Cord plasma insulin and in utero exposure to ambient air pollution

INTRODUCTION Cardio-metabolic risk factors including insulin levels are at young age barely perceived as harmful, but over time these risk factors may track and lead to higher risk of metabolic syndrome. Studies showed that exposure to air pollution is associated with an increased risk of insulin resistance in childhood. We determined whether the origin of type 2 diabetes can be found in the early childhood by examining the levels of insulin in the neonatal cord blood and whether this can be considered as a disease marker for later life. METHODS In the ENVIRONAGE (ENVIRonmental influence ON early AGEing) birth cohort, we recruited 620 mother-infant pairs between February 2nd 2010 until August 12th 2014 at the East-Limburg Hospital in Genk, Belgium.
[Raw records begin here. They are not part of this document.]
theorem State.claim_engineKept {z : State} {c : ClassId} {payload : List Byte} {u : UnitNo}
    (h : s.claim c payload = .taken u z) : s.EngineKept z := by
  obtain ⟨-, rest, -, rfl⟩ := (s.claim_taken_iff z c payload u).mp h
  exact .trans (.same (v := s.takeUnit c payload u rest)) (State.judgeRise_engineKept _ c)

theorem State.returnChain_engineKept (chain : List UnitNo) : s.EngineKept (s.returnChain chain) := .same

theorem State.bumpParcel_engineKept (c : ParcelCounter) : s.EngineKept (s.bumpParcel c) := .same

theorem State.bumpLane_engineKept (n : LaneId) (c : LaneCounter) (m : Nat) : s.EngineKept (s.bumpLane n c m) := .same

theorem State.setLane_engineKept (n : LaneId) (l : Lane) : s.EngineKept (s.setLane n l) := .same

theorem State.setSlot_engineKept (k : SlotId) (v : Slot) : s.EngineKept (s.setSlot k v) := .same

/-! ### The Slot Table (01, 02) -/

theorem State.poison_engineKept (k : SlotId) (t : ThreadId) (stamp : PeriodNo) (held : List UnitNo) (g : Option Tag)
    (r : PoisonReason) : s.EngineKept (s.poison k t stamp held g r) :=
  (((s.returnChain_engineKept held).trans (State.raise_engineKept _ _ _ _ _ _)).trans
    (State.bumpParcel_engineKept _ r.counter)).trans (State.setSlot_engineKept _ k _)

theorem State.discardPlaced_engineKept (placed : List UnitNo) (kind : NoticeKind) (c : ParcelCounter) (t : ThreadId)
    (g : Option Tag) (n : Option LaneId) : s.EngineKept (s.discardPlaced placed kind c t g n) :=
  ((s.returnChain_engineKept placed).trans (State.raise_engineKept _ _ _ _ _ _)).trans (State.bumpParcel_engineKept _ c)

theorem State.dropEntries_engineKept (es : List EarlyEntry) (c : DropCounter) : s.EngineKept (s.dropEntries es c) :=
  (s.returnChain_engineKept _).trans (.foldl (f := fun z _ => z.bumpDrop c) (fun _ _ => .same rfl rfl rfl rfl) es)

theorem State.orphanEntries_engineKept (t : ThreadId) (es : List EarlyEntry) : s.EngineKept (s.orphanEntries t es) :=
  (s.returnChain_engineKept _).trans (.foldl (f := fun z _ => z.dropOrphan t) (fun z _ => z.dropOrphan_engineKept t) es)

theorem State.restOrFree_engineKept (k : SlotId) (t : ThreadId) (stamp : PeriodNo) (x : Seq) :
    s.EngineKept (s.restOrFree k t stamp x) := by
  unfold State.restOrFree
  split <;> exact .same

theorem State.releaseSlot_engineKept (k : SlotId) : s.EngineKept (s.releaseSlot k) := .same

theorem State.sealParcel_engineKept (t : ThreadId) (a : Assembly) (e : EarlyEntry) :
    s.EngineKept (s.sealParcel t a e) := by
  unfold State.sealParcel
  dsimp only
  split
  · split
    · next z hz =>
      unfold State.offer at hz
      split at hz <;> cases hz
      exact .same rfl rfl rfl rfl
    · exact s.discardPlaced_engineKept _ _ _ _ _ _
  · exact s.discardPlaced_engineKept _ _ _ _ _ _

/-- The end of a parcel behind its seal or discard, row by row (02 R39 to R41). -/
theorem State.finishParcel_engineKept (k : SlotId) (t : ThreadId) (stamp : PeriodNo) (x : Seq)
    (held : List EarlyEntry) : s.EngineKept (s.finishParcel k t stamp x held).state := by
  cases hp : (s.thread t).pending with
  | some c =>
    rw [s.finishParcel_displaces k t stamp x held hp]
    exact ((EngineKept.same (v := s.signalParcelEnd t)).trans (State.dropEntries_engineKept _ held .displaced)).trans
      (State.restOrFree_engineKept _ k t stamp x)
  | none =>
    cases hr : (s.thread t).active.retain && (s.thread t).active.enabled with
    | false =>
      rw [s.finishParcel_orphans k t stamp x held hp hr]
      exact (s.orphanEntries_engineKept t held).trans (State.restOrFree_engineKept _ k t stamp x)
    | true =>
      by_cases hne : held = []
      · rw [hne, s.finishParcel_empty k t stamp x hp]
        exact s.restOrFree_engineKept k t stamp x
      · by_cases hm : s.mode = .closing
        · rw [s.finishParcel_closing k t stamp x held hp hr hne hm]
          exact (s.dropEntries_engineKept held .notRunning).trans (State.restOrFree_engineKept _ k t stamp x)
        · rw [s.finishParcel_next k t stamp x held hp hr hne hm]
          unfold State.nextParcel
          split
          · exact .refl
          · exact s.poison_engineKept _ _ _ _ _ _

theorem State.placePassed_engineKept (k : SlotId) (t : ThreadId) (stamp : PeriodNo) (a : Assembly) (e : EarlyEntry) :
    s.EngineKept (s.placePassed k t stamp a e).state := by
  unfold State.placePassed
  dsimp only
  split
  · exact (s.sealParcel_engineKept t _ e).trans (State.finishParcel_engineKept _ _ _ _ _ _)
  · exact .refl

theorem State.restartParcel_engineKept (t : ThreadId) (a : Assembly) (e : EarlyEntry) (p : Nat) :
    s.EngineKept (s.restartParcel t a e p).2 :=
  ((s.returnChain_engineKept a.placed).trans (State.raise_engineKept _ _ _ _ _ _)).trans
    (State.bumpParcel_engineKept _ .framing)

theorem State.placeShard_engineKept (k : SlotId) (t : ThreadId) (stamp : PeriodNo) (a : Assembly) (e : EarlyEntry) :
    s.EngineKept (s.placeShard k t stamp a e).state := by
  unfold State.placeShard
  split
  · split
    · exact s.placePassed_engineKept _ _ _ _ _
    · exact s.poison_engineKept _ _ _ _ _ _
  split
  · exact (s.restartParcel_engineKept t a e _).trans (State.placePassed_engineKept _ _ _ _ _ _)
  split
  · exact s.placePassed_engineKept _ _ _ _ _
  · exact s.poison_engineKept _ _ _ _ _ _

theorem State.drainEarly_engineKept (k : SlotId) (t : ThreadId) (stamp : PeriodNo) (n : Nat) (a : Assembly) :
    s.EngineKept (State.drainEarly k t stamp n a s) := by
  induction n generalizing a s with
  | zero => exact .same rfl rfl rfl rfl
  | succ n ih =>
    unfold State.drainEarly
    split
    · exact .same
    next e rest _ =>
    split
    · have hplaced := s.placeShard_engineKept k t stamp { a with early := rest } e
      split
      · next z hz => rw [hz] at hplaced; exact hplaced
      · next b z hz => rw [hz] at hplaced; exact hplaced.trans (ih z b)
    · exact .same

theorem State.placeAndDrain_engineKept (k : SlotId) (t : ThreadId) (stamp : PeriodNo) (a : Assembly) (e : EarlyEntry) :
    s.EngineKept (s.placeAndDrain k t stamp a e) := by
  have hplaced := s.placeShard_engineKept k t stamp a e
  unfold State.placeAndDrain
  split
  · next z hz => rw [hz] at hplaced; exact hplaced
  · next b z hz => rw [hz] at hplaced; exact hplaced.trans (z.drainEarly_engineKept _ _ _ _ b)

theorem State.startParcel_engineKept (k : SlotId) (sh : DataShard) : s.EngineKept (s.startParcel k sh) := by
  unfold State.startParcel
  dsimp only
  split
  · exact s.poison_engineKept _ _ _ _ _ _
  next hz =>
  split
  · exact (s.claim_engineKept hz).trans (State.poison_engineKept _ _ _ _ _ _ _)
  · exact (s.claim_engineKept hz).trans (State.placeAndDrain_engineKept _ _ _ _ _ _)

theorem State.evict_engineKept (k : SlotId) : s.EngineKept (s.evict k) := by
  unfold State.evict
  split
  · exact .refl
  · exact .same

theorem State.takeUnbound_engineKept (sh : DataShard) : s.EngineKept (s.takeUnbound sh) := by
  have hbinds : ∀ z k, State.EngineKept z (z.bindSlot k sh) := fun z k =>
    (EngineKept.same (v := z.setBinding sh.thread (some k))).trans (State.startParcel_engineKept _ k sh)
  unfold State.takeUnbound
  split
  · split
    · exact hbinds s _
    · split
      · next k _ => exact (s.evict_engineKept k).trans (hbinds _ k)
      · exact (EngineKept.same (v := s.bumpDrop .noSlot)).trans (State.raise_engineKept _ _ _ _ _ _)
  · exact s.dropOrphan_engineKept _

theorem State.judgeResting_engineKept (k : SlotId) (x : Seq) (sh : DataShard) : s.EngineKept (s.judgeResting k x sh) := by
  have hpoison := fun g r => s.poison_engineKept k sh.thread s.aging.periodNo [] g r
  unfold State.judgeResting
  dsimp only
  split
  · split
    · exact s.startParcel_engineKept k sh
    · exact hpoison _ _
  split
  · exact .same
  split
  · exact hpoison _ _
  split
  · exact hpoison _ _
  split
  · exact hpoison _ _
  split
  · exact hpoison _ _
  · next hz => exact (s.claim_engineKept hz).trans (State.setSlot_engineKept _ k _)

theorem State.judgeAssembling_engineKept (k : SlotId) (a : Assembly) (sh : DataShard) :
    s.EngineKept (s.judgeAssembling k a sh) := by
  have hpoison := fun g r => s.poison_engineKept k sh.thread s.aging.periodNo a.units g r
  unfold State.judgeAssembling
  dsimp only
  split
  · exact .same
  split
  · exact hpoison _ _
  split
  · exact .same
  split
  · split
    · split
      · exact hpoison _ _
      · next hz => exact (s.claim_engineKept hz).trans (State.setSlot_engineKept _ k _)
    · exact s.dropOrphan_engineKept _
  split
  · exact hpoison _ _
  split
  · exact hpoison _ _
  split
  · exact hpoison _ _
  next hz =>
  split
  · exact (s.claim_engineKept hz).trans (State.placeAndDrain_engineKept _ _ _ _ _ _)
  · exact (s.claim_engineKept hz).trans (State.setSlot_engineKept _ k _)

theorem State.judgeSkipping_engineKept (k : SlotId) (g : Option Tag) (sh : DataShard) :
    s.EngineKept (s.judgeSkipping k g sh) := by
  have hends : ∀ t x, s.EngineKept ((s.bumpDrop .skipped).endSkip k t x) := fun t x =>
    (EngineKept.same (v := (s.bumpDrop .skipped).signalParcelEnd t)).trans
      (State.restOrFree_engineKept _ k t s.aging.periodNo x)
  unfold State.judgeSkipping
  split
  · split
    · exact hends _ _
    · exact .same
  split
  · unfold State.endSkipOnF
    dsimp only
    split
    · exact (EngineKept.same (v := s.signalParcelEnd sh.thread)).trans (State.startParcel_engineKept _ k sh)
    · exact .same
  split
  · exact hends _ _
  · exact .same

/-- A data shard taken by the Slot Table asks nothing of the engine (01 R8). -/
theorem State.takeShard_engineKept (sh : DataShard) : s.EngineKept (s.takeShard sh) := by
  unfold State.takeShard
  split
  · exact s.takeUnbound_engineKept sh
  dsimp only
  split
  · exact s.takeUnbound_engineKept sh
  · exact (s.setSlot_engineKept _ _).trans (State.judgeResting_engineKept _ _ _ sh)
  · exact (s.setSlot_engineKept _ _).trans (State.judgeAssembling_engineKept _ _ _ sh)
  · exact (s.setSlot_engineKept _ _).trans (State.judgeSkipping_engineKept _ _ _ sh)

/-! ### Lanes, scan and CUT -/

theorem State.takeGrant_engineKept (n : LaneId) (g : Nat) : s.EngineKept (s.takeGrant n g) := by
  unfold State.takeGrant
  dsimp only
  split <;> exact .same

theorem State.endEmission_engineKept (n : LaneId) (d : Descriptor) : s.EngineKept (s.endEmission n d) :=
  (((s.returnChain_engineKept d.units).trans (State.bumpLane_engineKept _ n .emitted 1)).trans
    (State.setLane_engineKept _ n _)).trans (State.settleReturns_engineKept _)

theorem State.stallDiscard_engineKept (n : LaneId) (d : Descriptor) (rest : List Descriptor) :
    s.EngineKept (s.stallDiscard n d rest) :=
  (((((s.setLane_engineKept n _).trans (State.returnChain_engineKept _ d.units)).trans
    (State.raise_engineKept _ _ _ _ _ _)).trans (State.bumpLane_engineKept _ n .stalled 1)).trans
    (State.setLane_engineKept _ n _)).trans (State.settleReturns_engineKept _)

theorem State.flushLane_engineKept (n : LaneId) : s.EngineKept (s.flushLane n) := by
  have hreturned : s.EngineKept (s.flushed n) := (s.setLane_engineKept n (s.lane n).flush).trans
    (.foldl (f := fun (z : State) (d : Descriptor) => z.returnChain d.units) (fun z d => z.returnChain_engineKept d.units) _)
  by_cases hq : (s.lane n).queue = []
  · rw [State.flushLane_empty hq]
    exact hreturned.trans (State.settleReturns_engineKept _)
  · rw [State.flushLane_nonempty hq]
    exact ((hreturned.trans (State.raise_engineKept _ _ _ _ _ _)).trans (State.bumpLane_engineKept _ n .flushed _)).trans
      (State.settleReturns_engineKept _)
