-- ==== Sys2Proof/Decode.lean ====
section
/-! DEFINITION. The reading of a command from the bits of spec/opcode_table.json.  The table gives no row any
bits (every row's list of fields is empty), so no word spells a command. -/

namespace Sys2Proof

/-- The command that a word of `nbits` bits spells by the table: none, since no row has bits. -/
def decodeTableWord (_nbits _w : Nat) : Option Instr := none

end Sys2Proof
end

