-- ==== Sys2Proof/Certificates/Slice0/Obligations.lean ====
section
/-! DEFINITION. The statements for the provers, in the order of the specification's chapters after the statements
about the whole machine.  Every statement about a command gives its completion and its frame; a statement that
rests on a choice of the model names its log entry. -/

open Sys2Proof Sys2Proof.Machine Sys2Proof.Safety

/-! ### The whole machine -/

/-- A step takes the command at the front of the queue and runs it on the state with the queue's rest. -/
def Obligations.StepRunsFrontCommand : Prop :=
  ∀ (c : Instr) (rest : List Instr) (s : State), s.pending = c :: rest → step s = exec c { s with pending := rest }

/-- Every command of every state ends in a next state, and none touches the commands that wait. -/
def Obligations.ExecKeepsQueue : Prop :=
  ∀ (c : Instr) (s : State), ∃ t, exec c s = .next t ∧ t.pending = s.pending

/-- R10, R14, R15, R166, R169: every step keeps the capacities of the queues, an IDLE egress has nothing waiting,
and ATTN follows the change queue. -/
def Obligations.QueuesKept : Prop := ∀ s t : State, QueuesOk s → step s = .next t → QueuesOk t

/-- R104, R109, R110: every step keeps the quantities of every clock loop within their ranges. -/
def Obligations.ClockLoopsKept : Prop := ∀ s t : State, ClockLoopsOk s → step s = .next t → ClockLoopsOk t

/-- R151: every step keeps each COk asserted exactly while its incoming record is ACTIVE or HOLDING. -/
def Obligations.OutputsKept : Prop := ∀ s t : State, OutputsFollow s → step s = .next t → OutputsFollow t

/-- R37, R122, R127, R128: every step keeps the echo parts of every peer record as the rules relate them. -/
def Obligations.PeersKept : Prop := ∀ s t : State, PeersOk s → step s = .next t → PeersOk t

/-- R63, R64: every step keeps every playout buffer: cells in their slots, within 15 counts of the position, none
without a position, no position in OFF, WAIT or FLUSH. -/
def Obligations.EnginesKept : Prop := ∀ s t : State, EnginesOk s → step s = .next t → EnginesOk t

/-- R172, R174, R175, R177: every step keeps a station number exactly outside NO-ADDRESS and the quiet timer
running exactly in QUIET. -/
def Obligations.StationKept : Prop := ∀ s t : State, StationOk s → step s = .next t → StationOk t

/-- The transitions gathered in chapter 10 (R172 to R177): no other event than cold reset and its release changes
the station state otherwise; CLASH and NO-ADDRESS are left by cold reset alone. -/
def Obligations.StationTransitions : Prop :=
  ∀ (c : Instr) (s t : State), StationOk s → c ≠ .coldReset → (∀ straps cfga, c ≠ .resetRelease straps cfga) →
    exec c s = .next t → MayFollow s.ctl.station t.ctl.station = true ∧ t.ctl.number = s.ctl.number

/-- The properties that every step keeps hold in the state of cold reset. -/
def Obligations.PropertiesHoldAtReset : Prop :=
  QueuesOk State.reset ∧ ClockLoopsOk State.reset ∧ OutputsFollow State.reset ∧ PeersOk State.reset ∧
    EnginesOk State.reset ∧ StationOk State.reset

/-- R36, R82, R115, R135, R178: from a successful CLOSE until cold reset no event changes the image, the stations
and roles of the peer records, or which circuits are OFF. -/
def Obligations.ImageFixedOnceClosed : Prop :=
  ∀ (c : Instr) (s t : State), s.closed = true → s.rstLow = false → c ≠ .coldReset → exec c s = .next t →
    t.image = s.image ∧
    t.peers.map (fun r => (r.station, r.circuits, r.commands)) =
      s.peers.map (fun r => (r.station, r.circuits, r.commands)) ∧
    ∀ p : Fin 8, (t.port p).enabled = (s.port p).enabled

/-- R19, R26, R34, R36, R56, R58, R81, R103, R155, R170, R171, R172 and R179: cold reset puts every block
at its cold reset value, with RSTn low; its release leaves those values and gives LOAD with the straps' station number
when that is 1 to 62, else NO-ADDRESS.  (That both keep the levels of LOSk, CIk, TKk and BLOCK is the model's choice,
log entry 5.) -/
def Obligations.ColdResetAndRelease : Prop :=
  (∀ s : State, ∃ t, exec .coldReset s = .next t ∧ ColdValues s t ∧ t.rstLow = true) ∧
  (∀ (s : State) (straps : BitVec 6) (cfga : Bool), s.rstLow = true →
    ∃ t, exec (.resetRelease straps cfga) s = .next t ∧ ColdValues s t ∧ t.rstLow = false ∧ t.cfg.cfga = cfga ∧
      (if 1 ≤ straps.toNat ∧ straps.toNat ≤ 62 then t.ctl.station = .load ∧ t.ctl.number = some straps.toNat
       else t.ctl.station = .noAddress ∧ t.ctl.number = none))

/-! ### Chapter 1: lanes and forwarding -/

/-- R14: the arbiter's order: the oldest urgent local frame, else the oldest transit frame, else the oldest
ordinary local frame; the granted frame leaves its queue and the egress becomes SENDING.  Nothing is granted while
the egress is SENDING or with both queues empty.  An own frame is sent stamped and with its check sequence (R17). -/
def Obligations.ArbiterOrder : Prop :=
  ∀ (L : Lane) (s : State),
    let l := s.forwarder L
    let l' := (grant L s).forwarder L
    (∀ g, l.egress = .sending g → grant L s = s) ∧
    (l.transit = [] → l.localQ = [] → grant L s = s) ∧
    (l.egress = .idle →
      (∀ older f newer, l.localQ = older ++ f :: newer → (∀ g ∈ older, isUrgent g = false) → isUrgent f = true →
        l' = { l with localQ := older ++ newer, egress := .sending (withCheck (stamped f s.now)) }) ∧
      ((∀ g ∈ l.localQ, isUrgent g = false) →
        (∀ f rest, l.transit = f :: rest → l' = { l with transit := rest, egress := .sending f }) ∧
        (∀ f rest, l.transit = [] → l.localQ = f :: rest →
          l' = { l with localQ := rest, egress := .sending (withCheck (stamped f s.now)) })))

/-- R17, R121, R122, R128, R130: at the grant of an ECHO its t1 is the station time at the grant, and it is filed in the
lane part opposite to the sending lane; an outstanding echo that it replaces counts as missed, and at the third miss the
samples and the figure go.  A figure that goes takes every circuit of the peer's circuit role, and no other, through its
delay figure again. -/
def Obligations.EchoStampedAndFiled : Prop :=
  ∀ (L : Lane) (s : State) (f : Octets) (rest : List Octets) (i : Nat) (r : Peer),
    (s.forwarder L).egress = .idle → (s.forwarder L).transit = [] → (s.forwarder L).localQ = f :: rest →
    (∀ g ∈ rest, isUrgent g = false) → oct f 0 = 3 → 13 ≤ f.length →
    s.peers[i]? = some r → r.station = frameDest f →
    (∀ j < i, ∀ x, s.peers[j]? = some x → x.station ≠ frameDest f) →
    let t := grant L s
    let part := r.lanes.get L.other
    (t.forwarder L).egress = .sending (withCheck (f.take 9 ++ be32 s.now ++ f.drop 13)) ∧
    (t.forwarder L).localQ = rest ∧
    (∃ m, Touches [.lanes, .clock] s m ∧
      (part.outstanding = none → PartBecomes i L.other r { part with outstanding := some s.now } m t) ∧
      (part.outstanding ≠ none → part.missed < 2 →
        PartBecomes i L.other r { part with outstanding := some s.now, missed := part.missed + 1 } m t) ∧
      (part.outstanding ≠ none → 2 ≤ part.missed →
        PartBecomes i L.other r
          { part with outstanding := some s.now, missed := 3, samples := [], figure := none } m t)) ∧
    t.forwarder L.other = s.forwarder L.other ∧
    Touches [.lanes, .clock, .peers, .ports, .changes, .tieBreak] s t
We investigated in 590 newborns the association between cord plasma insulin levels and exposure to particulate matter (PM2.5 and PM10) and nitrogen dioxide (NO2) in various exposure windows during pregnancy. Trimester-specific air pollutant exposure levels were estimated for each mothers home address using a spatiotemporal model. RESULTS Cord plasma insulin levels averaged 33.1pmol/L (25-75th percentile: 20.1-53.5), while PM2.5 exposure during pregnancy averaged (SD) 13.7μg/m3 (2.4). Independent of maternal age, newborns sex, birth weight, gestational age, parity, early-pregnancy BMI, ethnicity, smoking status, time of the day, maternal education, time of delivery, and season of delivery, cord plasma insulin levels increased with 15.8% (95% CI 7.8 to 24.4, p<0.0001) for each SD increment in PM2.5 levels during the entire pregnancy and was most pronounced in the 2nd trimester (13.1%, 95% CI 3.4 to 23.7, p=0.007) of pregnancy. The results for PM10 exposure were similar with those of PM2.5 exposure but we did not observe an association between cord blood insulin levels and NO2 exposure. CONCLUSIONS Exposure to particulate air pollution during pregnancy is associated with increased levels of cord plasma insulin at birth. The public health relevance of this association is demonstrated by the fact that a 2.4μg/m3 (SD) increase in PM2.5 during pregnancy on cord plasma insulin levels corresponds to the effect-size of a 9kg/m2 higher early-pregnancy BMI on cord plasma. Particulate air pollution induced changes in cord plasma insulin levels during early life and might be a risk factor in the development of metabolic disease, such as glucose intolerance or type 2 diabetes, later in life.